EXERCISE DIRECTIONS: Below are entries. Copy exactly the lines running from the line that holds "0x11 .ok (creditBytes res (res.account.standing c.grace now)))" to the line that holds "(minutes : BitVec", with both ends included.

EXCERPTED DATA:

• • •

/-! ## The turns that carry out record commands -/

/-- The command turn of TOP UP on an undamaged slot found by its lookup: WRONG_LIFECYCLE, CLASS_CLOSED, CREDIT_FULL,
or the result of the top-up computation written whole with its figures returned. The command turn of ADJUST on an
undamaged slot found by its lookup: WRONG_LIFECYCLE, CREDIT_FULL for positive minutes, or the result of the
computation written whole with its figures returned. The 31 bytes of the credit result. -/
def Obligations.TopUpAndAdjustTurns : Prop :=
  (∀ (s : State) (kit : KitId) (amount : BitVec 24) (slot : Nat) (r : Record) (now : Nat),
     s.commandTurnFor (.topUp kit amount) → s.now = some now → s.finds kit slot r →
     let tag := s.tag slot
     let c := s.tariffClass r.cls
     let home := some (homeBucket kit)
     ∃ t, exec .commandTurn s = .next t ∧
       if tag.lifecycle = .owned then CommandLeaves s t slot tag r .read home 0x11 .wrongLifecycle []
       else if c.price = 0 then CommandLeaves s t slot tag r .read home 0x11 .classClosed []
       else match topUp ⟨tag.lifecycle, r⟩ c amount.toNat now with
         | none => CommandLeaves s t slot tag r .read home 0x11 .creditFull []
         | some res => CommandLeaves s t slot { tag with lifecycle := res.account.lc, marked := true } res.account.r
             .written home 0x11 .ok (creditBytes res (res.account.standing c.grace now)))
  ∧ (∀ (s : State) (kit : KitId) (minutes : BitVec 24) (slot : Nat) (r : Record) (now : Nat),
       s.commandTurnFor (.adjust kit minutes) → s.now = some now → s.finds kit slot r →
       let tag := s.tag slot
       let c := s.tariffClass r.cls
       let m := minutes.toInt
       let home := some (homeBucket kit)
       ∃ t, exec .commandTurn s = .next t ∧
         if tag.lifecycle = .owned then CommandLeaves s t slot tag r .read home 0x12 .wrongLifecycle []
         else match (if 0 < m then adjustUp ⟨tag.lifecycle, r⟩ c m.natAbs now
             else some (adjustDown ⟨tag.lifecycle, r⟩ c m.natAbs now)) with
           | none => CommandLeaves s t slot tag r .read home 0x12 .creditFull []
           | some res => CommandLeaves s t slot { tag with lifecycle := res.account.lc, marked := true } res.account.r
               .written home 0x12 .ok (creditBytes res (res.account.standing c.grace now)))
  ∧ (∀ (res : CreditResult) (st : Option Standing),
       let r := res.account.r
       creditBytes res st = beBytes 3 res.applied ++ beBytes 3 (res.toReserve % 16777216).toNat
         ++ beBytes 3 res.unapplied ++ beBytes 4 r.expiry
         ++ (match res.account.lc, r.frozen with | .suspended, some f => beBytes 3 f | _, _ => [0#8, 0, 0])
         ++ beBytes 3 r.reserve ++ beBytes 4 r.outstanding ++ beBytes 3 res.surplus ++ beBytes 4 r.paidTotal
         ++ [match st with
             | none => 0x00#8
             | some .fresh => 0x01
             | some .credit => 0x02
             | some .grace => 0x03
             | some .locked => 0x04
             | some .barred => 0x05
             | some .owned => 0x06
             | some .keep => 0x07]
         ∧ (creditBytes res st).length = 31)

/-- The command turns of SUSPEND and RESUME on an undamaged slot found by their lookup: WRONG_LIFECYCLE, or the
freeze or the re-basing written whole with its figures returned. -/
def Obligations.SuspendResumeTurns : Prop :=
  ∀ (s : State) (kit : KitId) (slot : Nat) (r : Record) (now : Nat), s.now = some now → s.finds kit slot r →
    let tag := s.tag slot
    let c := s.tariffClass r.cls
    let home := some (homeBucket kit)
    let a := suspendAccount ⟨tag.lifecycle, r⟩ c now
    let b := resumeAccount ⟨tag.lifecycle, r⟩ c now
    (s.commandTurnFor (.suspend kit) → ∃ t, exec .commandTurn s = .next t ∧
      if tag.lifecycle ≠ .enrolled ∧ tag.lifecycle ≠ .running then
        CommandLeaves s t slot tag r .read home 0x13 .wrongLifecycle []
      else CommandLeaves s t slot { tag with lifecycle := .suspended, marked := true } a.r .written home 0x13 .ok
        (beBytes 3 (a.r.frozen.getD 0) ++ [tag.lifecycle.code] ++ beBytes 3 a.r.reserve ++ [0x05#8]))
    ∧ (s.commandTurnFor (.resume kit) → ∃ t, exec .commandTurn s = .next t ∧
      if tag.lifecycle ≠ .suspended then CommandLeaves s t slot tag r .read home 0x14 .wrongLifecycle []
      else CommandLeaves s t slot { tag with lifecycle := b.lc, marked := true } b.r .written home 0x14 .ok
        ([b.lc.code] ++ beBytes 4 b.r.expiry ++ beBytes 3 b.r.reserve ++ [standingCode (b.standing c.grace now)]))

/-- The command turn of CHANGE CLASS on an undamaged slot found by its lookup, in either clock state:
WRONG_LIFECYCLE, CLASS_CLOSED, or the class alone replaced with CHANGED set. The turn of READ RECORD on the slot
found, DAMAGED or not, returns the image and changes nothing of the record. The 47 bytes of a record image. -/
def Obligations.ChangeClassAndReadTurns : Prop :=
  (∀ (s : State) (kit : KitId) (cls : Byte) (slot : Nat) (r : Record), s.locates kit slot → s.gives slot r →
    let tag := s.tag slot
    let home := some (homeBucket kit)
    let r' := { r with cls := cls.toNat, marks := { r.marks with changed := true } }
    (s.commandTurnFor (.changeClass kit cls) → tag.damaged = false → ∃ t, exec .commandTurn s = .next t ∧
      if tag.lifecycle = .owned then CommandLeaves s t slot tag r .read home 0x15 .wrongLifecycle []
      else if (s.tariffClass cls.toNat).price = 0 then CommandLeaves s t slot tag r .read home 0x15 .classClosed []
      else CommandLeaves s t slot { tag with marked := true } r' .written home 0x15 .ok
        [cls, standingCode (standingOf false tag.lifecycle r' (s.tariffClass cls.toNat).grace s.now)])
    ∧ (s.commandTurnFor (.readRecord kit) → ∃ t, exec .commandTurn s = .next t ∧
      CommandLeaves s t slot tag r .read home 0x19 .ok (imageBytes (recordImage slot tag r
        (standingOf tag.damaged tag.lifecycle r (s.tariffClass r.cls).grace s.now)))))
  ∧ (∀ (slot : Nat) (tag : Tag) (r : Record) (st : Option Standing),
      let lifecycle := fun lc : Lifecycle => match lc with
        | .free => 0x00#8 | .enrolled => 0x01 | .running => 0x02 | .suspended => 0x03 | .owned => 0x04
      let flags := fun l : List Bool => beBytes 1 ((l.zipIdx.map fun e => if e.1 then 2 ^ e.2 else 0).sum)
      let place : Nat × Nat := match tag.location with
        | .nowhere => (0, 0) | .way b w => (1, b * 4 + w.val) | .spill i => (2, i)
      imageBytes (recordImage slot tag r st) = beBytes 2 slot ++ [lifecycle tag.lifecycle]
        ++ beBytes 1 ((if tag.damaged then 128 else 0) + place.1) ++ beBytes 2 place.2 ++ beBytes 4 r.kit.toNat
        ++ beBytes 1 r.cls
        ++ flags [r.awaiting.isSome, r.lastCheckIn.isSome, r.frozen.isSome, r.prior.isSome, r.lapseNoted, r.silenceNoted]
        ++ flags [r.marks.changed, r.marks.delivered, r.marks.lapsed, r.marks.silent, r.marks.tamper, r.marks.drift]
        ++ beBytes 4 r.expiry ++ beBytes 3 r.reserve ++ beBytes 2 r.residue ++ beBytes 4 r.outstanding
        ++ beBytes 4 r.paidTotal ++ beBytes 2 r.issued.toNat ++ beBytes 2 r.acknowledged.toNat
        ++ (match r.awaiting with | none => [0#8, 0] | some x => beBytes 2 x.toNat)
        ++ (match r.lastCheckIn with | none => [0#8, 0, 0, 0] | some m => beBytes 4 m)
        ++ beBytes 2 (r.drift % 65536).toNat
        ++ (match r.frozen with | none => [0#8, 0, 0] | some f => beBytes 3 f)
        ++ [match r.prior with | none => 0x00#8 | some lc => lifecycle lc]
        ++ [match st with
            | none => 0x00#8
            | some .fresh => 0x01
            | some .credit => 0x02
            | some .grace => 0x03
            | some .locked => 0x04
            | some .barred => 0x05
            | some .owned => 0x06
            | some .keep => 0x07]
        ∧ (imageBytes (recordImage slot tag r st)).length = 47)
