-- ==== Sys2Proof/Tests/Slice0.lean ====
section
/-! SUPPORT. Small tests: the check of ill-formed terms, figures worked in the manual, and for every statement with
hypotheses concrete states and operands that meet them, one for each clause. -/

set_option synthInstance.maxSize 4096
set_option synthInstance.maxHeartbeats 400000

namespace Sys2Proof.Tests

-- One theorem after the other: many at once would need more threads than the memory limit has room for.
set_option Elab.async false

open Sys2Proof Sys2Proof.Machine

/-! ## Small states -/

/-- A bank in service with `n` FREE slots. -/
def bankWith (n : Nat) : Bank := ⟨.inService, n, 0⟩

/-- The part after start-up initialisation. -/
def ready : State :=
  { State.reset with
    memory := ⟨⟨bankWith 1024, bankWith 1024, bankWith 1024, bankWith 1024⟩, [], [], false⟩
    dir := ⟨[], [], false⟩
    port := { State.reset.port with notReady := false } }

/-- The kit of the manual's example of chapter 6. -/
def kit : KitId := 2549760

/-- Its record before the first event. -/
def paid : Record :=
  { Record.cleared with
    kit := kit
    cls := 3
    expiry := 1030000
    outstanding := 20000
    issued := 40
    acknowledged := 40
    lastCheckIn := some 1019000 }

/-- A way that holds an entry with good check values. -/
def wayOf (e : Entry) : StoredWay := ⟨some e, some e, .good⟩

/-- A bucket with one entry in way 0. -/
def bucketOf (e : Entry) : Bucket := { Bucket.cleared with ways := { Bucket.cleared.ways with b0 := wayOf e } }

/-- A station at minute 1,020,000 with class 3 open and one record, in slot 10 and way 0 of bucket 1,245. -/
def station (lc : Lifecycle) (r : Record) : State :=
  { ready with
    time := ⟨0, .running, 1020000, 0, 0, false⟩
    tariff := [(3, ⟨450, 43200, 720, 0, 0⟩)]
    memory := ⟨⟨bankWith 1024, bankWith 1024, bankWith 1023, bankWith 1024⟩, [(10, ⟨r, r, []⟩)],
      [(10, ⟨lc, false, .way 1245 0, r.marks.any⟩)], false⟩
    dir := ⟨[(1245, bucketOf ⟨r.kit, 10⟩)], [], false⟩
    engine := { RecordEngine.reset with allocPtr := 11, running := 1, marked := oneIf r.marks.any } }

/-- COMMAND holds a record command. -/
def holding (c : RecordCommand) (s : State) : State := { s with engine := { s.engine with held := some c } }

/-- The clock is UNSET. -/
def unset (s : State) : State := { s with time := { s.time with clock := .unset, hold := 0 } }

/-- Slot 10 is DAMAGED. -/
def hurt (s : State) : State := s.putTag 10 { s.tag 10 with damaged := true }

/-- Bucket 1,245 is empty and REBUILDING. -/
def rebuilt (s : State) : State :=
  { s with dir := ⟨[(1245, { Bucket.cleared with state := .rebuilding 0 })], [], false⟩ }

/-- The link is ENABLED. -/
def enabled (s : State) : State := { s with link := { s.link with state := .enabled } }

/-- The transmitter sends channel 0 since a key-on time. -/
def sending (keyOn : Stamp) (s : State) : State :=
  { enabled s with link := { (enabled s).link with tx := .sending 0 keyOn } }

/-- A grant. -/
def someGrant : Grant := ⟨kit, 41, .credit, 24390, 720, 17⟩

/-- A channel in a phase, with its stamp and the reset configuration's window. -/
def channelAt (p : Phase) (stamp : Stamp) : Channel := ⟨p, someGrant, stamp, stamp + 3277, stamp + 6554⟩

/-- The check-in of the manual's example, with the stamp it took. -/
def arrival (stamp : Stamp) : Arrival := ⟨⟨kit, 17, 40, 9990, 0⟩, stamp, false⟩

/-- A check-in waits at an ENABLED link. -/
def waiting (s : State) : State := { enabled s with link := { (enabled s).link with queue := [arrival 0] } }

/-- The sweep holds one credit, at a position. -/
def sweeping (position : Nat) (s : State) : State := { s with sweep := ⟨8, 1, position, 0⟩ }

/-- A search of COMMAND for the kit. -/
def searching (next : Nat) (found : Option Nat) (s : State) : State :=
  { s with engine := { s.engine with commandSearch := some ⟨kit, 1245, next, found⟩ } }

/-- Bank 2 is EVACUATING. -/
def evacuating (s : State) : State := s.setBank 2 { s.bank 2 with state := .evacuating }

/-- A row answers a next state with a property. -/
def answers (i : Instr) (s : State) (p : State → Bool) : Bool :=
  match exec i s with
  | .next t => p t
  | _ => false

/-- The status a row leaves in the response buffer. -/
def statusAfter (i : Instr) (s : State) : Byte :=
  match exec i s with
  | .next t => t.port.resp.getD 2 0xFF
  | _ => 0xFF

/-! ## Ill-formed terms, and words -/

theorem test_wellFormed_refuses_bank : Instr.wellFormed (.bankClearingComplete 4) = false := by decide
theorem test_wellFormed_refuses_returned_bank : Instr.wellFormed (.returnBankClearingComplete 4) = false := by decide
theorem test_wellFormed_refuses_no_characters : Instr.wellFormed (.kitPacket []) = false := by decide
theorem test_wellFormed_refuses_empty_read : Instr.wellFormed (.statusRead 0x3A 0) = false := by decide
theorem test_wellFormed_accepts : Instr.wellFormed (.bankClearingComplete 3) = true
    ∧ Instr.wellFormed (.statusRead 0x3A 1) = true ∧ Instr.wellFormed .restart = true := by decide
theorem test_no_row_gives_bits : decodeTableWord 8 0x13 = none := by decide

/-! ## Figures the manual works -/

theorem test_homeBucket : homeBucket 1234567 = 1245 ∧ homeBucket 3000000000 = 1728 ∧ homeBucket kit = 1245 := by
  decide +kernel

/-- The messages the manual writes out (R163, R174). -/
theorem test_messages : HostCommand.restart.message = [0x02, 0x54, 0xAA]
    ∧ (HostCommand.record (.readRecord 1234567)).message = [0x06, 0x19, 0x00, 0x12, 0xD6, 0x87, 0x72] := by
  decide +kernel

/-- The check value of the CRC of R124 over the ASCII digits 1 to 9 is 29B1h. -/
theorem test_crc : crc [0x31, 0x32, 0x33, 0x34, 0x35, 0x36, 0x37, 0x38, 0x39] = 0x29B1#16 := by decide +kernel

/-- Worked case 1 of chapter 3. -/
theorem test_locked_kit_pays :
    let c : TariffClass := ⟨450, 43200, 720, 0, 0⟩
    let r := { paid with
      expiry := 1000000, residue := 100, paidTotal := 10000, issued := 211, acknowledged := 211, lapseNoted := true }
    let bought := { r with
      expiry := 1045200, reserve := 1600, outstanding := 6000, paidTotal := 24000, awaiting := some 212
      lapseNoted := false, marks := { Marks.none with changed := true } }
    let visited := { bought with expiry := 1046800, reserve := 0 }
    topUp ⟨.running, r⟩ c 14000 1002000 = some ⟨⟨.running, bought⟩, 43200, 1600, 0, 0⟩
      ∧ visitedRecord .running bought c 1003600 = visited
      ∧ topUp ⟨.running, visited⟩ c 6500 1010000 = some ⟨⟨.owned, { visited with
          outstanding := 0, paidTotal := 30000, residue := 0 }⟩, 0, 0, 0, 500⟩ := by decide +kernel

/-- Worked case 2 of chapter 3: the reserve bound and the residue. -/
theorem test_figures_at_the_limits :
    let low : TariffClass := ⟨1, 43200, 0, 0, 0⟩
    let r := { paid with expiry := 1020000, outstanding := 4294967295 }
    let high : TariffClass := ⟨65535, 43200, 0, 0, 0⟩
    (topUp ⟨.running, r⟩ low 16777215 1020000 = none) ∧ (topUp ⟨.running, r⟩ low 759 1020000 = none)
      ∧ (topUp ⟨.running, r⟩ low 758 1020000).map (·.account.r.reserve) = some 1048320
      ∧ (topUp ⟨.running, paid⟩ high 1 1020000).map (·.account.r.residue) = some 1440
      ∧ (topUp ⟨.running, { paid with residue := 1440 }⟩ high 45 1020000).map
          (fun x => (x.applied, x.account.r.residue)) = some (1, 705) := by decide +kernel

/-- The check-ins of chapter 6: an acknowledgement that delivers, and one that does not. -/
theorem test_check_in_records :
    let c : TariffClass := ⟨450, 43200, 720, 0, 0⟩
    let r := { paid with expiry := 1044400, awaiting := some 41, marks := { Marks.none with changed := true } }
    let a := checkedInRecord .running r ⟨kit, 17, 40, 9990, 0⟩ c 1020010
    let b := checkedInRecord .running { a with issued := 42 } ⟨kit, 19, 42, 24100, 0⟩ c 1020300
    a = { r with lastCheckIn := some 1020010, drift := -14400, issued := 41 }
      ∧ ordinaryGrant .running a ⟨kit, 17, 40, 9990, 0⟩ c 1020010 = someGrant
      ∧ b = { r with
          lastCheckIn := some 1020300, drift := 0, issued := 43, acknowledged := 42, awaiting := none
          marks := { Marks.none with changed := true, delivered := true } } := by decide +kernel

/-- The restore of chapter 5. -/
theorem test_restored_figures :
    let i : RecordImage := { recordImage 7 ⟨.running, false, .nowhere, false⟩ { paid with
      kit := 1234567, expiry := 1100000, reserve := 2000, residue := 100, outstanding := 6000, paidTotal := 24000
      issued := 65000, acknowledged := 64990, lastCheckIn := some 1040000
      marks := { Marks.none with delivered := true } } none with standing := 0 }
    let r := restoredRecord i ⟨450, 43200, 720, 0, 0⟩ 1050000 0
    badImage i = false ∧ r.expiry = 1093200 ∧ r.reserve = 8800 ∧ r.issued = 488 ∧ r.awaiting = some 489
      ∧ r.acknowledged = 64990 ∧ r.lastCheckIn = some 1040000
      ∧ r.marks = { Marks.none with delivered := true } := by decide +kernel

/-- The serial order (R100). -/
theorem test_newer : newer 1 65535 = true ∧ newer 32767 0 = true ∧ newer 32768 0 = false
    ∧ newer 0 32768 = false ∧ newer 489 65000 = true := by decide +kernel

/-! ## Resets and the time input -/

theorem test_clearing_completes :
    State.reset.port.notReady = true ∧ (State.reset.bank 0).state = .initialising
      ∧ (State.reset.bank 3).state = .initialising ∧ State.reset.dir.clearing = true
      ∧ answers (.bankClearingComplete 3) State.reset (fun t => decide (t.bank 3 = bankWith 1024 ∧ t.port.notReady))
      ∧ answers (.bankClearingComplete 4) State.reset (fun t => decide (t = State.reset)) := by decide +kernel

theorem test_returned_bank_clears :
    let s := ready.setBank 0 ⟨.initialising, 0, 7⟩
    s.port.notReady = false ∧ (s.bank 0).state = .initialising
      ∧ answers (.returnBankClearingComplete 0) s
        (fun t => decide (t.bank 0 = ⟨.inService, 1024, 7⟩ ∧ t.memory.bankFlag)) := by decide +kernel

/-- The divider one edge before its wrap. -/
def beforeTick (s : State) : State := { s with time := { s.time with divider := 1966079 } }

• • •

EXERCISE OUTPUT:
             .written home 0x11 .ok (creditBytes res (res.account.standing c.grace now)))
  ∧ (∀ (s : State) (kit : KitId) (minutes : BitVec 24) (slot : Nat) (r : Record) (now : Nat),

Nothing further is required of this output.